-- ==== Sys2Proof/Config.lean ====
section
/-! DEFINITION. The constants of the part and the free values: what the manual leaves open is an
opaque constant here, so that no proof can see it. -/

namespace Sys2Proof.Config

/-- The last second of the cascade clock (R175). -/
def maxClock : Nat := 4294967295

/-- The largest flow a claim, a forced spill or a declared rate may carry, in FU. -/
def maxFlow : Nat := 60000

/-- The largest storage carried in a frame, in VU (R72). -/
def maxStorage : Nat := 4000000000

/-- Slots of the claim table (R74). -/
def claimSlots : Nat := 64

/-- Places of a link's request buffer (R149). -/
def bufferPlaces : Nat := 4

/-- Steps a reach queue holds (R38). -/
def queueSteps : Nat := 32

/-- The count at or below which a retirement clears the coarsened flag (R40). -/
def clearSteps : Nat := 24

/-- DESIGN CHOICE (log entry 2). The local opening of a hold taken on a channel in FAULT that never had a
setpoint: R137 sets it to the present setpoint, R135 says it is present, and no rule states its value. -/
opaque freeOpening : Nat → Nat

/-- DESIGN CHOICE (log entry 3). The bytes that carry a value too wide for its frame field; the manual
states no result there. -/
opaque unfitted : Nat → Nat → List Byte

end Sys2Proof.Config
end

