-- ==== Sys2Proof/Machine/Trips.lean ====
section
/-! DEFINITION. Bring-up (R117 to R119), fault (R130) and trip (R132, R107 to R110) of a gate channel. -/

namespace Sys2Proof.Machine

/-! ### Trip -/

/-- R107, R93: the claims on a tripped unit are suspended; one not already SUSPENDED takes its grant as its held grant. -/
def Claim.suspendAtTrip (c : Claim) : Claim :=
  { c with state := .suspended, grant := 0, held := if c.state == .suspended then c.held else some c.grant }

/-- R107, R109: the suspensions of a trip, the suspended grants leaving the published forecast. -/
def State.suspendUnit (s : State) (u : Nat) : State :=
  let on := s.claims.filter fun c => c.onUnit u
  let s1 := on.foldl (fun s c => s.removeGrant c c.grant s.clock c.endIn) s
  { s1 with claims := s1.claims.map fun c => if c.onUnit u then c.suspendAtTrip else c }

/-- R108 step 2: the spare spill of dam k. -/
def State.spareSpill (s : State) (k : Nat) : Nat :=
  s.spillCapacity k - sumOver (s.claims.filter fun c => c.spillAt k) (·.grant) - (s.planAt k).forced - s.compensation k

/-- R108: an entry of a unit created at the end of the list, or added to the one it has, up to 60,000. -/
def addEntry (unit flow : Nat) (l : List CompEntry) : List CompEntry :=
  if l.any fun e => e.unit == unit then
    l.map fun e => if e.unit == unit then { e with flow := min Config.maxFlow (e.flow + flow) } else e
  else l ++ [{ unit := unit, flow := flow }]

/-- R108, R109: the compensation entry of a trip of unit u of dam k, whose actual flow and whose claims' grants before the
trip are given; SPILL_SHORTFALL latches when the spare spill or 60,000 cuts it. -/
def State.compensate (s : State) (k u flow grants : Nat) : State :=
  let wanted := min flow grants
  let limit := min (s.spareSpill k) Config.maxFlow
  let given := min wanted limit
  let s1 := if limit < wanted then s.raiseDam .spillShortfall k else s
  if given == 0 then s1
  else
    let plan := s1.planAt k
    let plan' := { plan with entries := addEntry u given plan.entries }
    (s1.setPlan k plan').adjustConstant k ((plan'.compensation : Int) - plan.compensation)

/-- R107 to R109: the Release Allocator's part of a trip of unit u of dam k, with its actual flow at the trip, and the notice
that recomputes the dam's targets. -/
def State.reportTrip (s : State) (k u flow : Nat) : State :=
  let grants := sumOver (s.claims.filter fun c => c.onUnit u) (·.grant)
  let s1 := s.suspendUnit u
  let s2 := if (s.active.dam k).compensate then s1.compensate k u flow grants else s1
  s2.recompute k

/-- R132 steps 1 and 2: the channel as it enters TRIPPED, its hold ended. -/
def Channel.trip (c : Channel) : Channel :=
  { c.endHold with
    state := .tripped, bringupTimer := none, trackTimer := none, feedbackTimer := none, waitMark := false,
    faultKind := none, target := some 0 }

/-- R132 step 6: the trip step, when the channel has a setpoint. -/
def Channel.tripStep (c : Channel) (tripLimit expiry : Nat) : Channel :=
  match c.setpoint with
  | some sp => { c.drive (sp - min sp tripLimit) with rampTimer := some expiry }
  | none => c

/-- R132: a trip assertion on a TURBINE channel that is neither OFFLINE nor TRIPPED. -/
def State.trip (s : State) (c : Nat) : State :=
  let rec_ := s.active.channel c
  let k := s.damOfChannel c
  let flow := (s.chan c).actual
  let s1 := (s.setChan c (s.chan c).trip).raiseDam .unitTrip k
  let s2 := (s1.reportTrip k c flow).requestPass
  s2.setChan c ((s2.chan c).tripStep rec_.tripLimit (s2.clock + rec_.rampInterval))

/-! ### Bring-up -/

/-- R117: the channel as it enters BRINGUP; the setpoint keeps its value. -/
def Channel.startBringup (c : Channel) (expiry : Nat) : Channel :=
  { c with
    state := .bringup, rampTimer := none, trackTimer := none, feedbackTimer := none, faultKind := none,
    waitMark := false, bringupTimer := some expiry }

/-- R117: bring-up starts. A unit leaving OFFLINE has its trip input read, and an asserted one trips it at once. -/
def State.startBringup (s : State) (c : Nat) : State :=
  let rec_ := s.active.channel c
  let fromOffline := (s.chan c).state == .offline
  let s1 := s.handover c ((s.chan c).startBringup (s.clock + rec_.bringupTimeout))
  if fromOffline && rec_.kind == .turbine && s.tripLine c then s1.trip c else s1

/-- R168: an entry into HOLD brings up every configured channel then OFFLINE. -/
def State.bringUpAll (s : State) : State :=
  (channelNumbers.filter fun c => (s.active.damOf c).isSome && (s.chan c).state == .offline).foldl
    State.startBringup s

/-- R118, R141: setpoint and target set to a position, whose flow is given, and the local opening with them on a held channel. -/
def Channel.aimAt (c : Channel) (p flow : Nat) : Channel :=
  Channel.localAim
    { c with setpoint := some p, target := some p, localOpening := if c.holder.isSome then some p else c.localOpening }
    flow

/-- R118: the channel as it enters READY from BRINGUP: the command carries its setpoint, and the ramp step and feedback
timers start. -/
def Channel.enterReady (c : Channel) (rampExpiry feedbackExpiry : Nat) : Channel :=
  { c.send (c.setpoint.getD 0) with
    state := .ready, waitMark := false, bringupTimer := none, rampTimer := some rampExpiry,
    feedbackTimer := some feedbackExpiry }

/-- R118, R119: the channel enters READY; an early pass is requested and the dam's targets are recomputed. -/
def State.enterReady (s : State) (c : Nat) : State :=
  let rec_ := s.active.channel c
  let x := (s.chan c).enterReady (s.clock + rec_.rampInterval) (s.clock + rec_.feedbackTimeout)
  ((s.setChan c x).requestPass).recomputeFor c

/-! ### Fault -/

/-- The capture kind of a channel fault (R130). -/
def FaultKind.capture : FaultKind → CaptureKind
  | .tracking => .channelTracking
  | .noFeedback => .channelNoFeedback
  | .feedbackRange => .channelFeedbackRange
  | .bringupTimeout => .bringupTimeout

/-- R130 step 1: the channel as it enters FAULT; its setpoint and actual flow stay. -/
def Channel.enterFault (c : Channel) (kind : FaultKind) : Channel :=
  { c with
    state := .fault, faultKind := some kind, waitMark := false, rampTimer := none, trackTimer := none,
    feedbackTimer := none, bringupTimer := none }

/-- R130: a channel enters FAULT. -/
def State.enterFault (s : State) (c : Nat) (kind : FaultKind) : State :=
  let x := (s.chan c).enterFault kind
  let s1 := (s.setChan c x).raiseDam .channelFault (s.damOfChannel c)
  ((s1.offer kind.capture c x.setpoint x.measured).requestPass).recomputeFor c

end Sys2Proof.Machine
end

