-- ==== Sys2Proof/Machine/GateRequests.lean ====
section
/-! DEFINITION. The requests that name a gate channel (R119, R131, R133, R137, R139, R140). -/

namespace Sys2Proof.Machine

/-- R137: TAKE_LOCAL. -/
def execTakeLocal (l tag c : Nat) (s : State) : Result :=
  command (.takeLocal l tag c) (s.takeFrame l tag (.takeLocal c))

/-- R139: SET_OPENING. -/
def execSetOpening (l tag c opening : Nat) (s : State) : Result :=
  command (.setOpening l tag c opening) (s.takeFrame l tag (.setOpening c opening))

/-- R140: RELEASE_LOCAL. -/
def execReleaseLocal (l tag c : Nat) (s : State) : Result :=
  command (.releaseLocal l tag c) (s.takeFrame l tag (.releaseLocal c))

/-- R131: CLEAR_FAULT. -/
def execClearFault (l tag c : Nat) (s : State) : Result :=
  command (.clearFault l tag c) (s.takeFrame l tag (.clearFault c))

/-- R133: RESET_TRIP. -/
def execResetTrip (l tag c : Nat) (s : State) : Result :=
  command (.resetTrip l tag c) (s.takeFrame l tag (.resetTrip c))

/-- R119: BRING_UP. -/
def execBringUp (l tag c : Nat) (s : State) : Result :=
  command (.bringUp l tag c) (s.takeFrame l tag (.bringUp c))

end Sys2Proof.Machine
end

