/-- R19, R49, R34: what an activation of the working set makes of pools, outflow accumulators, reaches and band flags, before any pass
takes its bases. An outflow report brings the accumulator up, and its pushes count the arrived water, up to the start of a RUNNING pass.
That only a pool whose record changed has its band evaluated is log entry 23. -/
abbrev State.rerouted (s t : State) : Prop :=
  let old := s.active
  let new := s.working
  let d := s.damAt
  let cut := if s.pass.state = .running then s.pass.forecast.start else s.clock
  ∀ k ∈ sixNumbers,
    t.poolAt k = s.poolRealigned k ∧
    (new.hasDam k = false → t.damAt k = {}) ∧
    (new.hasDam k = true → old.hasDam k = false → t.damAt k = { outflow := 0, volume := 0, mark := s.clock }) ∧
    (new.hasDam k = true → old.hasDam k = true →
      (¬ s.reportsAnew t k → t.damAt k = d k) ∧
      (s.reportsAnew t k → t.damAt k =
        { outflow := sumOver (new.damChannels k) fun c => (t.chan c).actual
          volume := (d k).volume + (d k).outflow * (s.clock - (d k).mark), mark := s.clock })) ∧
    (new.hasReach k = false → t.reachAt k = {}) ∧
    (new.hasReach k = true →
      (((s.reachAt k).queue = [] ∨ ¬ s.reportsAnew t k) → t.reachAt k = s.reachAt k) ∧
      ((s.reachAt k).queue ≠ [] → s.reportsAnew t k →
        (t.reachAt k).queue ≠ [] ∧ (t.reachAt k).cut = cut ∧
        (t.reachAt k).arrived = (s.reachAt k).arrived +
          arrivals (new.reach k).travel (s.reachAt k).queue (s.reachAt k).cut cut)) ∧
    ∀ l ∈ linkNumbers, new.hasDam k = true →
      ((t.linkAt l).band &&& bandBit k = bandBit k ↔ (s.linkAt l).band &&& bandBit k = bandBit k ∨
        (old.hasDam k = true ∧ old.pool k ≠ new.pool k ∧ t.inScope k l = true ∧
          ∃ v, (s.poolRealigned k).basis = some v ∧
            (v < (new.pool k).storageAt (new.pool k).floor ∨ (new.pool k).storageAt (new.pool k).ceiling < v)))

end Sys2Proof.Machine
end

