-- ==== Sys2Proof/Certificates/Slice0/Obligations.lean ====
section
/-! DEFINITION. The statements about the part, for the provers: the rules of spec/ as properties of the commands, of the shared
operations and of every step. -/

open Sys2Proof Sys2Proof.Machine

/-! ### The queue, reset and the modes -/

/-- With command c at the front of the queue, a step is c's meaning on the state with the queue's rest. -/
def Obligations.StepTakesTheFront : Prop :=
  ∀ (c : Instr) (rest : List Instr) (s : State), s.pending = c :: rest → step s = exec c { s with pending := rest }

/-- With no command waiting a second passes, and exactly the events of that second join the queue; the second after the last one
brings the wrap alone. The model's choice (log entry 1). -/
def Obligations.EmptyQueueLetsASecondPass : Prop :=
  ∀ s : State, s.pending = [] →
    (s.clock < 4294967295 → ∃ t, step s = .next t ∧
      t = { s with clock := s.clock + 1, pending := t.pending } ∧ ∀ c, c ∈ t.pending ↔ t.isDue c) ∧
    (s.clock = 4294967295 → step s = .next { s with pending := [.clockWrap] })

/-- A command ends in a next state exactly when its operands are well formed, and is refused by name otherwise (log entry 24). -/
def Obligations.WellFormedCommandsComplete : Prop :=
  ∀ (c : Instr) (s : State),
    (c.wf = true → ∃ t, exec c s = .next t) ∧ (c.wf = false → exec c s = .refused .illFormed)

/-- What the part holds right after power-on, and that it meets every invariant below. -/
def Obligations.ResetState : Prop :=
  let s := State.reset
  s.mode = .loading ∧ s.resetCause = .powerOn ∧ s.loadResult = .loading ∧ s.clock = 0 ∧
  s.active = emptySet ∧ s.working = emptySet ∧ s.active.cascade.damCount = 0 ∧
  (∀ g, s.gauge g = {}) ∧ (∀ k, s.poolAt k = {} ∧ s.damAt k = {} ∧ s.reachAt k = {} ∧ s.planAt k = {}) ∧
  s.pass.state = .idle ∧ s.pass.timer = none ∧ s.forecast = none ∧ s.claims = [] ∧ s.intake = [] ∧
  (∀ n < 64, get0 s.generations n = 0) ∧ (∀ c, s.chan c = {}) ∧ (∀ l, s.linkAt l = {}) ∧ s.capture = none ∧
  s.store.writing = none ∧ s.store.result = .none ∧
  s.openingsOk ∧ s.channelsOk ∧ s.claimsOk ∧ s.plansOk ∧ s.reachesOk ∧ s.linksOk ∧ s.captureOk ∧ s.storeOk ∧ s.quietOk ∧
  s.setOk ∧ s.unitsOk ∧ s.sweepReady ∧ s.grantless ∧ s.grantsByMode

/-- Power-on and the wrap of the clock enter LOADING from any state: everything takes its reset value but the reset cause, the
stored image with its checksum field, the trip lines (log entry 9), and the waiting commands and the count of free values, which are
the model's own fields (log entry 18). A wrap before the last second has no effect (log entry 10). -/
def Obligations.EnteringLoading : Prop :=
  ∀ s : State,
    let fresh : ResetCause → State := fun cause =>
      { State.reset with
        pending := s.pending, freeCount := s.freeCount, tripLines := s.tripLines, resetCause := cause
        store := { image := s.store.image, checksum := s.store.checksum } }
    exec .powerOn s = .next (fresh .powerOn) ∧
    (s.clock = 4294967295 → exec .clockWrap s = .next (fresh .restart)) ∧
    (s.clock ≠ 4294967295 → exec .clockWrap s = .next s)
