-- ==== Sys2Proof/Laws/State.lean ====
section
/-! SUPPORT. What the plain updates of State leave: one lemma per field per update, and what the written record reads as. -/

namespace Sys2Proof.Machine

variable (s : State)

/-! ### setGauge -/

@[simp] theorem setGauge_pending (k : Nat) (x : Gauge) : (s.setGauge k x).pending = s.pending := rfl
@[simp] theorem setGauge_freeCount (k : Nat) (x : Gauge) : (s.setGauge k x).freeCount = s.freeCount := rfl
@[simp] theorem setGauge_clock (k : Nat) (x : Gauge) : (s.setGauge k x).clock = s.clock := rfl
@[simp] theorem setGauge_mode (k : Nat) (x : Gauge) : (s.setGauge k x).mode = s.mode := rfl
@[simp] theorem setGauge_resetCause (k : Nat) (x : Gauge) : (s.setGauge k x).resetCause = s.resetCause := rfl
@[simp] theorem setGauge_loadResult (k : Nat) (x : Gauge) : (s.setGauge k x).loadResult = s.loadResult := rfl
@[simp] theorem setGauge_active (k : Nat) (x : Gauge) : (s.setGauge k x).active = s.active := rfl
@[simp] theorem setGauge_working (k : Nat) (x : Gauge) : (s.setGauge k x).working = s.working := rfl
@[simp] theorem setGauge_limits (k : Nat) (x : Gauge) : (s.setGauge k x).limits = s.limits := rfl
@[simp] theorem setGauge_store (k : Nat) (x : Gauge) : (s.setGauge k x).store = s.store := rfl
@[simp] theorem setGauge_pools (k : Nat) (x : Gauge) : (s.setGauge k x).pools = s.pools := rfl
@[simp] theorem setGauge_pass (k : Nat) (x : Gauge) : (s.setGauge k x).pass = s.pass := rfl
@[simp] theorem setGauge_forecast (k : Nat) (x : Gauge) : (s.setGauge k x).forecast = s.forecast := rfl
@[simp] theorem setGauge_dams (k : Nat) (x : Gauge) : (s.setGauge k x).dams = s.dams := rfl
@[simp] theorem setGauge_reaches (k : Nat) (x : Gauge) : (s.setGauge k x).reaches = s.reaches := rfl
@[simp] theorem setGauge_claims (k : Nat) (x : Gauge) : (s.setGauge k x).claims = s.claims := rfl
@[simp] theorem setGauge_generations (k : Nat) (x : Gauge) : (s.setGauge k x).generations = s.generations := rfl
@[simp] theorem setGauge_intake (k : Nat) (x : Gauge) : (s.setGauge k x).intake = s.intake := rfl
@[simp] theorem setGauge_leaving (k : Nat) (x : Gauge) : (s.setGauge k x).leaving = s.leaving := rfl
@[simp] theorem setGauge_plans (k : Nat) (x : Gauge) : (s.setGauge k x).plans = s.plans := rfl
@[simp] theorem setGauge_channels (k : Nat) (x : Gauge) : (s.setGauge k x).channels = s.channels := rfl
@[simp] theorem setGauge_tripLines (k : Nat) (x : Gauge) : (s.setGauge k x).tripLines = s.tripLines := rfl
@[simp] theorem setGauge_links (k : Nat) (x : Gauge) : (s.setGauge k x).links = s.links := rfl
@[simp] theorem setGauge_capture (k : Nat) (x : Gauge) : (s.setGauge k x).capture = s.capture := rfl
@[simp] theorem setGauge_poolAt (k : Nat) (x : Gauge) (j : Nat) : (s.setGauge k x).poolAt j = s.poolAt j := rfl
@[simp] theorem setGauge_limitsAt (k : Nat) (x : Gauge) (j : Nat) : (s.setGauge k x).limitsAt j = s.limitsAt j := rfl
@[simp] theorem setGauge_damAt (k : Nat) (x : Gauge) (j : Nat) : (s.setGauge k x).damAt j = s.damAt j := rfl
@[simp] theorem setGauge_reachAt (k : Nat) (x : Gauge) (j : Nat) : (s.setGauge k x).reachAt j = s.reachAt j := rfl
@[simp] theorem setGauge_planAt (k : Nat) (x : Gauge) (j : Nat) : (s.setGauge k x).planAt j = s.planAt j := rfl
@[simp] theorem setGauge_chan (k : Nat) (x : Gauge) (j : Nat) : (s.setGauge k x).chan j = s.chan j := rfl
@[simp] theorem setGauge_linkAt (k : Nat) (x : Gauge) (j : Nat) : (s.setGauge k x).linkAt j = s.linkAt j := rfl
@[simp] theorem setGauge_tripLine (k : Nat) (x : Gauge) (j : Nat) : (s.setGauge k x).tripLine j = s.tripLine j := rfl

/-! ### setPool -/

@[simp] theorem setPool_pending (k : Nat) (x : Pool) : (s.setPool k x).pending = s.pending := rfl
@[simp] theorem setPool_freeCount (k : Nat) (x : Pool) : (s.setPool k x).freeCount = s.freeCount := rfl
@[simp] theorem setPool_clock (k : Nat) (x : Pool) : (s.setPool k x).clock = s.clock := rfl
@[simp] theorem setPool_mode (k : Nat) (x : Pool) : (s.setPool k x).mode = s.mode := rfl
@[simp] theorem setPool_resetCause (k : Nat) (x : Pool) : (s.setPool k x).resetCause = s.resetCause := rfl
@[simp] theorem setPool_loadResult (k : Nat) (x : Pool) : (s.setPool k x).loadResult = s.loadResult := rfl
@[simp] theorem setPool_active (k : Nat) (x : Pool) : (s.setPool k x).active = s.active := rfl
@[simp] theorem setPool_working (k : Nat) (x : Pool) : (s.setPool k x).working = s.working := rfl
@[simp] theorem setPool_limits (k : Nat) (x : Pool) : (s.setPool k x).limits = s.limits := rfl
@[simp] theorem setPool_store (k : Nat) (x : Pool) : (s.setPool k x).store = s.store := rfl
@[simp] theorem setPool_gauges (k : Nat) (x : Pool) : (s.setPool k x).gauges = s.gauges := rfl
@[simp] theorem setPool_pass (k : Nat) (x : Pool) : (s.setPool k x).pass = s.pass := rfl
@[simp] theorem setPool_forecast (k : Nat) (x : Pool) : (s.setPool k x).forecast = s.forecast := rfl
@[simp] theorem setPool_dams (k : Nat) (x : Pool) : (s.setPool k x).dams = s.dams := rfl
@[simp] theorem setPool_reaches (k : Nat) (x : Pool) : (s.setPool k x).reaches = s.reaches := rfl
@[simp] theorem setPool_claims (k : Nat) (x : Pool) : (s.setPool k x).claims = s.claims := rfl
@[simp] theorem setPool_generations (k : Nat) (x : Pool) : (s.setPool k x).generations = s.generations := rfl
@[simp] theorem setPool_intake (k : Nat) (x : Pool) : (s.setPool k x).intake = s.intake := rfl
@[simp] theorem setPool_leaving (k : Nat) (x : Pool) : (s.setPool k x).leaving = s.leaving := rfl
@[simp] theorem setPool_plans (k : Nat) (x : Pool) : (s.setPool k x).plans = s.plans := rfl
@[simp] theorem setPool_channels (k : Nat) (x : Pool) : (s.setPool k x).channels = s.channels := rfl
@[simp] theorem setPool_tripLines (k : Nat) (x : Pool) : (s.setPool k x).tripLines = s.tripLines := rfl
@[simp] theorem setPool_links (k : Nat) (x : Pool) : (s.setPool k x).links = s.links := rfl
@[simp] theorem setPool_capture (k : Nat) (x : Pool) : (s.setPool k x).capture = s.capture := rfl
@[simp] theorem setPool_gauge (k : Nat) (x : Pool) (j : Nat) : (s.setPool k x).gauge j = s.gauge j := rfl
@[simp] theorem setPool_limitsAt (k : Nat) (x : Pool) (j : Nat) : (s.setPool k x).limitsAt j = s.limitsAt j := rfl
@[simp] theorem setPool_damAt (k : Nat) (x : Pool) (j : Nat) : (s.setPool k x).damAt j = s.damAt j := rfl
@[simp] theorem setPool_reachAt (k : Nat) (x : Pool) (j : Nat) : (s.setPool k x).reachAt j = s.reachAt j := rfl
@[simp] theorem setPool_planAt (k : Nat) (x : Pool) (j : Nat) : (s.setPool k x).planAt j = s.planAt j := rfl
@[simp] theorem setPool_chan (k : Nat) (x : Pool) (j : Nat) : (s.setPool k x).chan j = s.chan j := rfl
@[simp] theorem setPool_linkAt (k : Nat) (x : Pool) (j : Nat) : (s.setPool k x).linkAt j = s.linkAt j := rfl
@[simp] theorem setPool_tripLine (k : Nat) (x : Pool) (j : Nat) : (s.setPool k x).tripLine j = s.tripLine j := rfl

++++++

What is being asked
Will you return exactly the lines above from the one with "state := .tripped, bringupTimer" down to the one with "waitMark := false, bringupTimer := some", counting both as part of the range?

Answer area
    state := .tripped, bringupTimer := none, trackTimer := none, feedbackTimer := none, waitMark := false,
    faultKind := none, target := some 0 }

/-- R132 step 6: the trip step, when the channel has a setpoint. -/
def Channel.tripStep (c : Channel) (tripLimit expiry : Nat) : Channel :=
  match c.setpoint with
  | some sp => { c.drive (sp - min sp tripLimit) with rampTimer := some expiry }
  | none => c

/-- R132: a trip assertion on a TURBINE channel that is neither OFFLINE nor TRIPPED. -/
def State.trip (s : State) (c : Nat) : State :=
  let rec_ := s.active.channel c
  let k := s.damOfChannel c
  let flow := (s.chan c).actual
  let s1 := (s.setChan c (s.chan c).trip).raiseDam .unitTrip k
  let s2 := (s1.reportTrip k c flow).requestPass
  s2.setChan c ((s2.chan c).tripStep rec_.tripLimit (s2.clock + rec_.rampInterval))

/-! ### Bring-up -/

/-- R117: the channel as it enters BRINGUP; the setpoint keeps its value. -/
def Channel.startBringup (c : Channel) (expiry : Nat) : Channel :=
  { c with
    state := .bringup, rampTimer := none, trackTimer := none, feedbackTimer := none, faultKind := none,
    waitMark := false, bringupTimer := some expiry }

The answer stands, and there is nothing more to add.